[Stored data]
/-- With its port ready, a trigger output is driven at a grid instant less its advance, at the nearest point of the 4 ns grid (the
earlier of two), and returns after inp.trig_width; IMU sync rises at each multiple of its period. An analog sample is limited to
its range and counted when beyond it, its run and marks advance and a finished entry goes to every stream of the channel, with
WIRE_FAULT where the run is in it or has come into it with this sample. A 4-20 mA current whose samples are out of range for 50 ms
is a wire fault. An answer to a sync edge, the first to it, is counted and rejected when it is malformed or the next edge came
first; a good one is taken. A stream that has had no sample for inp.stream_timeout reads NO_DATA, and so does an IMU port. -/
def Obligations.InputsAreTriggeredAndSampled : Prop :=
  (∀ (s x : State) (t : Fin 8), Runs s x → x.ready = true → trigPeriod (x.cfg (F.inpTrigPeriod t.val)) ≠ 0 →
    let adv := x.cfg (F.inpTrigAdvance t.val)
    let g := x.nextGrid t.val (trigPeriod (x.cfg (F.inpTrigPeriod t.val))) adv
    let edge := nearest4 (g - adv)
    x.withinTick edge = true →
    exec (.triggerEdge t) s = .next (State.put { x with
      inp := { (x.inp.edge t.val g edge) with
        trigHigh := x.inp.trigHigh.set t.val true
        trigFall := x.inp.trigFall.set t.val (x.clock + edge + x.cfg (F.inpTrigWidth t.val) * 1000 - x.now) } }
      (.trig t.val (x.cfg (F.inpTrigPolarity t.val) == 0) edge))) ∧
  (∀ (s x : State) (t : Fin 8), Runs s x → x.inp.trigHigh.get t.val = true → x.inp.trigFall.get t.val ≤ x.clock + nsTick →
    exec (.triggerPulseEnd t) s = .next (State.put { x with inp := { x.inp with trigHigh := x.inp.trigHigh.set t.val false } }
      (.trig t.val (x.cfg (F.inpTrigPolarity t.val) == 1) ((x.now : Int) + ((x.inp.trigFall.get t.val : Int) - x.clock))))) ∧
  (∀ (s x : State) (p : Fin 4), Runs s x → x.ready = true → imuPeriod (x.cfg (F.inpImuRate p.val)) ≠ 0 →
    let g := x.nextGrid (8 + p.val) (imuPeriod (x.cfg (F.inpImuRate p.val))) 0
    x.withinTick g = true →
    exec (.imuSyncEdge p) s = .next (State.put { x with inp := x.inp.edge (8 + p.val) g g } (.imuSync p.val g))) ∧
  (∀ (s x : State) (ch : Fin 16) (pins : Int), Runs s x → x.ready = true →
    let c := x.inp.ain.get ch.val
    let r := c.current
    let raw := ainInput r.source r.mode pins
    r.mode ≠ 0 → r.due ≤ (x.now : Int) →
    exec (.analogSampleComplete ch pins) s = .next (
      let (r', entry) := ainStep r raw
      let value := ainClip r.mode raw
      let y : State := { x with inp := { x.inp with
        ain := x.inp.ain.set ch.val (c.advance r'), latest := x.inp.latest.set ch.val (some (value, x.clockAt r.due)) } }
      let z := (if value = raw then y else y.inc (F.inpAinOverrangeCount ch.val)).enterAnalog ch.val r (r'.wire || r'.wireDue) entry
      if c.oldRun.isSome then z else z.setAin ch.val (ainStatus r'.wire r'.outside (decide (0 < ainUnsettled r raw))))) ∧
  (∀ (r : AinRun) (t : Nat), r.wireSince = some t → r.mode = 3 → (r.wireDue = true ↔ t + 50 * nsMs + ainPeriod r.preset ≤ r.next)) ∧
  (∀ (s x : State) (ch : Fin 16), Runs s x → (x.inp.ain.get ch.val).run.wireDue = true →
    exec (.wireFaultDetect ch) s = .next (({ x with inp := { x.inp with
      ain := x.inp.ain.set ch.val (x.inp.ain.get ch.val).detect } } : State).setAin ch.val 4)) ∧
  (∀ (s x : State) (p : Fin 4) (bytes : List Byte) (delay edge : Nat), Runs s x → x.imuAnswers p.val delay = some edge →
    imuPeriod (x.cfg (F.inpImuRate p.val)) ≠ 0 → (∀ u, x.inp.imuUsed.get p.val = some u → u < edge) →
    let y : State := { x with inp := { x.inp with imuUsed := x.inp.imuUsed.set p.val (some edge) } }
    ((imuGood bytes = false ∨ x.imuPassed p.val edge (edge + delay) = true) →
      exec (.imuFrameRx p bytes delay) s = .next ((y.inc (F.inpImuErrors p.val)).reject (x.streamsOf 2 p.val))) ∧
    (imuGood bytes = true → x.imuPassed p.val edge (edge + delay) = false →
      exec (.imuFrameRx p bytes delay) s = .next (y.takeImu p.val edge bytes))) ∧
  (∀ (s x : State) (st : Fin 45) (t : Nat), Runs s x → x.ready = true → x.cfg (F.inpStreamSourceKind st.val) ≠ 0 →
    x.inp.lastSample.get st.val = some t → x.cfg (F.inpStreamTimeout st.val) * nsMs ≤ x.since t →
    exec (.streamTimeout st) s = .next ((if x.cfg (F.inpStreamSourceKind st.val) = 2
      then x.wr (F.inpImuStatus (x.cfg (F.inpStreamSourceIndex st.val))) 2 else x).setStream st.val 5))

/-- A sentence on a serial input in use with no or a wrong checksum is counted as rejected on the streams of its port and code, and
one of no listed code on all of the port; a good one is taken by each stream of its code. For each group whose address and UDP
port a datagram bears, its sentences are taken in turn by the streams whose source matches, and one that is no IEC 61162-450
datagram is counted as rejected on the group's streams. A malformed sensor datagram to inp.dgram_port on a sensor port is rejected
for the streams of its identifier, a good one is taken by each. On a stream an arrival-stamped sample carries the arrival instant
less inp.stream_latency, a triggered one the grid instant of its edge, and one that matches no edge is rejected. -/
def Obligations.MessagesReachTheirStreams : Prop :=
  (∀ (s x : State) (k : Fin 4) (chars : List Byte) (start : Nat), Runs s x → x.ready = true → x.cfg (F.inpSerBaud k.val) ≠ 0 →
    exec (.serialSentenceRx k chars start) s = .next (
      let m := parseSentence chars
      let all := x.streamsOf 3 k.val
      let ks := all.filter fun j => x.cfg (F.inpStreamSourceSelector j) == m.code
      if m.checksumOk = false ∨ m.code = 0 then x.reject (if m.code = 0 then all else ks)
      else ks.foldl (fun y j => y.acceptRef j 3 (bit m.invalid) (y.inp.count.get j % 65536) m.code m.values start) x)) ∧
  (∀ (s x : State) (d : Datagram) (start : Nat), Runs s x → x.ready = true → x.bringsDatagrams d.port.val false = true →
    (∀ lines, parseL450 d.bytes = some lines →
      exec (.l450DatagramRx d start) s = .next ((x.l450Groups d).foldl (fun y g => lines.foldl (fun y l => y.sentence 4 g
        (fun k => y.cfg (F.inpL450Src k) == 0 || y.cfg (F.inpL450Src k) == l.source) l.count l.sentence start) y) x)) ∧
    (parseL450 d.bytes = none →
      exec (.l450DatagramRx d start) s = .next ((x.l450Groups d).foldl (fun y g => y.reject (y.streamsOf 4 g)) x))) ∧
  (∀ (s x : State) (d : Datagram) (start : Nat), Runs s x → x.ready = true → x.bringsDatagrams d.port.val true = true → d.udp.toNat = x.cfg F.inpDgramPort →
    datagramGood d.bytes = false →
    exec (.sensorDatagramRx d start) s = .next (x.reject (x.datagramStreams d.bytes))) ∧
  (∀ (s x : State) (d : Datagram) (start : Nat), Runs s x → x.ready = true → x.bringsDatagrams d.port.val true = true → d.udp.toNat = x.cfg F.inpDgramPort →
    datagramGood d.bytes = true →
    exec (.sensorDatagramRx d start) s =
      .next ((x.datagramStreams d.bytes).foldl (fun y k => y.takeDatagram k d.bytes start) x)) ∧
  (∀ (x : State) (k kind flags seq typ : Nat) (vals : List F64) (start : Nat), x.cfg (F.inpStreamTimingCls k) ≠ 0 →
    x.acceptRef k kind flags seq typ vals start = x.enterRef k kind flags seq typ vals (start - x.cfg (F.inpStreamLatency k) * 1000)) ∧
  (∀ (x : State) (k kind flags seq typ : Nat) (vals : List F64) (start g : Nat), x.cfg (F.inpStreamTimingCls k) = 0 →
    x.linkedStamp k start = some g → x.acceptRef k kind flags seq typ vals start = x.enterRef k kind flags seq typ vals g) ∧
  (∀ (x : State) (k kind flags seq typ : Nat) (vals : List F64) (start : Nat), x.cfg (F.inpStreamTimingCls k) = 0 →
    x.linkedStamp k start = none → x.acceptRef k kind flags seq typ vals start = x.inc (F.inpStreamRejects k))

/-- CMD_GNSS_LAYUP is accepted in the joystick and manual modes for up to 720 h, answered WRONG_STATE elsewhere and OUT_OF_RANGE
beyond; CMD_GNSS_WAKE is accepted while a lay-up is in progress. At a frame instant the lay-up ends for the command, a new mode or
its elapsed duration. Outside Survival a due keep-alive powers and wakes the receiver once and schedules the next; it ends when
complete or after 15 min, the receiver powered down again, with EV_GNSS_KEEPALIVE. Outside lay-up a starting receiver with a fix
of at least four satellites, each with EPHEMERIS_VALID and CARRIER_VALID, at a frame instant has started, and its records are
written. -/
def Obligations.LayupSleepsAndWakes : Prop :=
  (∀ (s x : State) (h : Hdr) (hours : W16), Processed s h 0x2001 (le 2 hours.toNat) x →
    exec (.cmdGnssLayup h hours) s = .next (
      if x.rd F.ctlMode ≠ 4 ∧ x.rd F.ctlMode ≠ 5 then x.respond h 0x2001 Res.wrongState []
      else if 720 < hours.toNat then x.respond h 0x2001 Res.outOfRange []
      else ({ x with gnss := { x.gnss with layupReq := some hours.toNat } } : State).respond h 0x2001 Res.ok [])) ∧
  (∀ (s x : State) (h : Hdr), Processed s h 0x2002 [] x →
    exec (.cmdGnssWake h) s = .next (
      if x.gnss.layup then ({ x with gnss := { x.gnss with wakeReq := some 1 } } : State).respond h 0x2002 Res.ok []
      else x.respond h 0x2002 Res.wrongState [])) ∧
  (∀ (s x : State) (c : Nat), Runs s x → x.atTick 0 = true → x.gnss.layup = true → x.gnss.wakeReq = some c →
    exec .layupEnd s = .next (x.endLayup c)) ∧
  (∀ (s x : State) (e : Nat), Runs s x → x.atTick 0 = true → x.gnss.layup = true → x.gnss.wakeReq = none → x.gnss.layupEnd = some e →
    exec .layupEnd s = .next (if e ≤ x.clock then x.endLayup 0 else x)) ∧
  (∀ (s x : State), Runs s x → x.gnss.layup = true → x.gnss.nextWake ≤ x.clock → x.budget ≠ 3 →
    exec .keepaliveWake s = .next (
      let y : State := { x with gnss := { x.gnss with
        nextWake := nextScheduled x.gnss.nextWake (x.cfg F.gnssLayupWakeInterval * nsHour) x.clock } }
      if x.gnss.wakeSince.isSome = true then y else
      (({ y with gnss := { y.gnss with wakeSince := some y.clock, wakeRx := y.cfg F.gnssLayupReceiver, wakeEphs := 0 } } :
        State).powerRx).showLayup)) ∧
  (∀ (s x : State) (t : Nat), Runs s x → x.gnss.wakeSince = some t →
    (x.keepaliveComplete = true ∨ 15 * 60 * nsSecond ≤ x.since t) →
    exec .keepaliveEnd s = .next (((({ x with gnss := { x.gnss with wakeSince := none } } : State).powerRx).showLayup).emit 0x23
      (le 1 x.gnss.wakeRx ++ le 4 (Float.fratio (x.since t) nsSecond).toNat ++ le 4 x.gnss.wakeEphs ++
        le 1 (bit (!x.keepaliveComplete))))) ∧
  (∀ (s x : State) (rx : Fin 3), Runs s x → x.atTick 0 = true → x.gnss.on.get rx.val = true → x.gnss.starting.get rx.val = true →
    x.gnss.layup = false → (x.gnss.fixes.any fun f => f.rx == rx && x.goodFix f) = true →
    exec (.gnssStartComplete rx) s = .next ((({ x with gnss := { x.gnss with
      starting := x.gnss.starting.set rx.val false } } : State).writeRecords (x.gnss.records.filter fun r => r.rx == rx)).showRx rx.val))

/-- In its phase the references are tested, both groups voted on and the weights sent; without weights by F+4.8 the held ones apply; a
pair that disagrees for coll.vote_split_confirm frames is a split; probation without failure makes a reference VALID. The vote
commands are taken as requests whatever their arguments; at the frame instant one that names no group, reference or value of the
rules is answered OUT_OF_RANGE. Inconsistency of a receiver is set and cleared with its counts, warming ends after coll.dn_warmup
frames, blocking after coll.env_reentry frames inside. GATHERING_CLOSE at F+4 fixes the Gathering once: it marks the entries
applied or discarded, sends the prediction and the re-run or starts the offload. -/
def Obligations.ReferencesAreVotedOn : Prop :=
  (∀ (s x : State), Runs s x → x.voteDue = true →
    exec .referenceVote s = .next (((x.testSamples.voteOn 0).voteOn 1).sendWeights)) ∧
  (∀ (s x : State), Runs s x → x.atCore 39 = true → x.vote.voted = false → x.coll.closed = true →
    exec .weightsDeadline s = .next { x with coll := { x.coll with held := true } }) ∧
  (∀ (s x : State) (g : VGroup), Runs s x → x.vote.voted = true → (x.group (vgroup g)).pair ≠ [] →
    x.cfg F.collVoteSplitConfirm ≤ (x.group (vgroup g)).run →
    exec (.splitConfirm g) s = .next (((groupRefs (vgroup g)).foldl (fun y i => y.showRef i)
      (x.enterSplit (vgroup g) 5 (x.group (vgroup g)).pair (x.group (vgroup g)).diff)).showGroup (vgroup g) (x.group (vgroup g)).pair.length)) ∧
  (∀ (s x : State) (r : Fin 12), Runs s x → x.ready = true → x.rd (F.collVoteRefStatus r.val) = 3 →
    x.cfg F.collVoteRecoverTime * nsSecond ≤ x.since (x.ref r.val).since →
    exec (.probationEnd r) s = .next ((x.setRef r.val { (x.ref r.val) with valid := true, ramp := 0 }).showRef r.val)) ∧
  (∀ (x : State) (h : Hdr) (g ref : Nat), (1 < g ∨ (ref ≠ 15 ∧ (groupRefs g).contains ref = false)) →
    x.voteCommand ⟨h, false, g, ref⟩ = x.respond h 0x4001 Res.outOfRange []) ∧
  (∀ (s x : State) (h : Hdr) (g ref : Byte), Processed s h 0x4001 [g, ref] x →
    exec (.cmdVoteSelect h g ref) s = .next (({ x with vote := { x.vote with
      requests := x.vote.requests ++ [⟨h, false, g.toNat, ref.toNat⟩] } } : State).awaitReply h)) ∧
  (∀ (x : State) (h : Hdr) (ref excl : Nat), (11 < ref ∨ 1 < excl) →
    x.voteCommand ⟨h, true, ref, excl⟩ = x.respond h 0x4002 Res.outOfRange []) ∧
  (∀ (s x : State) (h : Hdr) (ref excl : Byte), Processed s h 0x4002 [ref, excl] x →
    exec (.cmdVoteExclude h ref excl) s = .next (({ x with vote := { x.vote with
      requests := x.vote.requests ++ [⟨h, true, ref.toNat, excl.toNat⟩] } } : State).awaitReply h)) ∧
  (∀ (s x : State) (rx : Fin 3), Runs s x → testBit (x.rd F.collRxConsistency) rx.val = true →
    x.cfg F.collRxRecoverFrames ≤ x.coll.rxGood.get rx.val →
    exec (.rxConsistencyCount rx) s =
      .next ((x.wr F.collRxConsistency (putBit (x.rd F.collRxConsistency) rx.val false)).emit 0x42 (le 1 rx.val ++ le 1 1))) ∧
  (∀ (s x : State) (rx : Fin 3), Runs s x → testBit (x.rd F.collRxConsistency) rx.val = false →
    x.cfg F.collRxInconsistentFrames ≤ x.coll.rxBad.get rx.val →
    exec (.rxConsistencyCount rx) s =
      .next ((x.wr F.collRxConsistency (putBit (x.rd F.collRxConsistency) rx.val true)).emit 0x42 (le 1 rx.val ++ le 1 0))) ∧
  (∀ (s x : State) (n : Nat), Runs s x → x.coll.dnWarm = some n → x.ready = true → x.cfg F.collDnWarmup ≤ n →
    exec .dnWarmupEnd s = .next ({ x with coll := { x.coll with dnWarm := none } } : State).showDn) ∧
  (∀ (s x : State), Runs s x → x.ready = true → x.coll.blocked = true → x.flag F.collEnvBinOutside = false →
    x.cfg F.collEnvReentry ≤ x.coll.inside →
    exec .envReentry s = .next ({ x with coll := { x.coll with blocked := false } } : State).showDn) ∧
  (∀ (s x : State), Runs s x → x.atCore 32 = true → x.coll.closed = false →
    exec .gatheringClose s = .next (
      let w := x.closeWork
      let y := ((x.discardLate w).takeGathering w).markEntries w
      if x.offloading && !w.late.isEmpty then y.startOffload else y))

__Work item__:
Reproduce the entries above exactly, but only the lines between the line holding "exec (.sensorDatagramRx d start) s = .next" and the line holding "beyond; CMD_GNSS_WAKE is", inclusive.

__Expected answer__:
    exec (.sensorDatagramRx d start) s = .next (x.reject (x.datagramStreams d.bytes))) ∧
  (∀ (s x : State) (d : Datagram) (start : Nat), Runs s x → x.ready = true → x.bringsDatagrams d.port.val true = true → d.udp.toNat = x.cfg F.inpDgramPort →
    datagramGood d.bytes = true →
    exec (.sensorDatagramRx d start) s =
      .next ((x.datagramStreams d.bytes).foldl (fun y k => y.takeDatagram k d.bytes start) x)) ∧
  (∀ (x : State) (k kind flags seq typ : Nat) (vals : List F64) (start : Nat), x.cfg (F.inpStreamTimingCls k) ≠ 0 →
    x.acceptRef k kind flags seq typ vals start = x.enterRef k kind flags seq typ vals (start - x.cfg (F.inpStreamLatency k) * 1000)) ∧
  (∀ (x : State) (k kind flags seq typ : Nat) (vals : List F64) (start g : Nat), x.cfg (F.inpStreamTimingCls k) = 0 →
    x.linkedStamp k start = some g → x.acceptRef k kind flags seq typ vals start = x.enterRef k kind flags seq typ vals g) ∧
  (∀ (x : State) (k kind flags seq typ : Nat) (vals : List F64) (start : Nat), x.cfg (F.inpStreamTimingCls k) = 0 →
    x.linkedStamp k start = none → x.acceptRef k kind flags seq typ vals start = x.inc (F.inpStreamRejects k))

/-- CMD_GNSS_LAYUP is accepted in the joystick and manual modes for up to 720 h, answered WRONG_STATE elsewhere and OUT_OF_RANGE
beyond; CMD_GNSS_WAKE is accepted while a lay-up is in progress. At a frame instant the lay-up ends for the command, a new mode or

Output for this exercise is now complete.